If you want to prevent cross-site scripting, data injection, and similar attacks on your website or app, one of the go-to web features you should look into is Content Security Policy, or CSP. CSP is a topic I can't cover properly in a brief newsletter intro like this, but I thought I'd briefly cover a few of the interesting things about this security layer. You can check out this MDN article if you want a nice introduction to the subject. I'll be borrowing a few things from that article here.
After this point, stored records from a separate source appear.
-- ==== Sys2Proof/Laws/Varint.lean ====
section
/-! SUPPORT. The worth of the varint groups as numbers (40_varint.md R100, R103). -/

namespace Sys2Proof.Machine

/-- A group's worth: its low 7 bits at bit `7*i` (R100). -/
theorem groupWorth_toNat (b : Byte) (i : Nat) (hi : i < 9) :
    (groupWorth b i).toNat = b.toNat % 128 * 2 ^ (7 * i) := by
  unfold groupWorth
  rw [BitVec.toNat_shiftLeft, BitVec.toNat_setWidth, BitVec.extractLsb'_toNat, Nat.shiftLeft_eq]
  have : b.toNat >>> 0 % 2 ^ 7 = b.toNat % 128 := by simp
  rw [this]
  have h1 : b.toNat % 128 < 128 := Nat.mod_lt _ (by decide)
  have h2 : 2 ^ (7 * i) ≤ 2 ^ 56 := Nat.pow_le_pow_right (by decide) (by omega)
  rw [Nat.mod_eq_of_lt (by omega : b.toNat % 128 < 2 ^ 64)]
  apply Nat.mod_eq_of_lt
  calc _ < 128 * 2 ^ 56 := Nat.mul_lt_mul_of_lt_of_le h1 h2 (by positivity)
    _ ≤ 2 ^ 64 := by norm_num

/-- The groups gathered by OR are their sum, since they do not overlap (R103), and `k` of them stay below `2^(7k)`. -/
theorem foldl_groupWorth_toNat (g : Nat → Byte) (k : Nat) (hk : k ≤ 9) :
    ((List.range' 0 k).foldl (fun acc j => acc ||| groupWorth (g j) j) (0 : Word)).toNat =
        ∑ i ∈ Finset.range k, (g i).toNat % 128 * 2 ^ (7 * i) ∧
      ∑ i ∈ Finset.range k, (g i).toNat % 128 * 2 ^ (7 * i) < 2 ^ (7 * k) := by
  induction k with
  | zero => simp
  | succ k ih =>
    obtain ⟨h1, h2⟩ := ih (by omega)
    rw [List.range'_concat, List.foldl_append, Finset.sum_range_succ]
    simp only [List.foldl_cons, List.foldl_nil, BitVec.toNat_or, Nat.zero_add, Nat.one_mul]
    rw [h1, groupWorth_toNat _ _ (by omega)]
    have h3 : (g k).toNat % 128 < 128 := Nat.mod_lt _ (by decide)
    refine ⟨?_, ?_⟩
    · rw [Nat.or_comm, Nat.add_comm, Nat.mul_comm, Nat.two_pow_add_eq_or_of_lt h2]
    · rw [show 7 * (k + 1) = 7 + 7 * k by ring, Nat.pow_add]
      nlinarith [Nat.pos_of_ne_zero (show 2 ^ (7 * k) ≠ 0 by positivity)]

end Sys2Proof.Machine
end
CSP can be enabled in one of two ways:

  • By configuring your web server to return the Content-Security-Policy HTTP header
  • By inserting a meta tag in your document's head section

The second option is naturally the easiest to try out CSP right away. Here's what a simple CSP meta tag looks like:

<meta http-equiv="Content-Security-Policy" 
content="default-src 'self'; img-src https://*; child-src 'none';">

The above policy instructs the browser that all content (including scripts) must come from the site's own origin, that images must be served over HTTPS, and it disallows any web workers or nesting browser contexts (like iframes). Such a CSP example might work for a lot of small websites.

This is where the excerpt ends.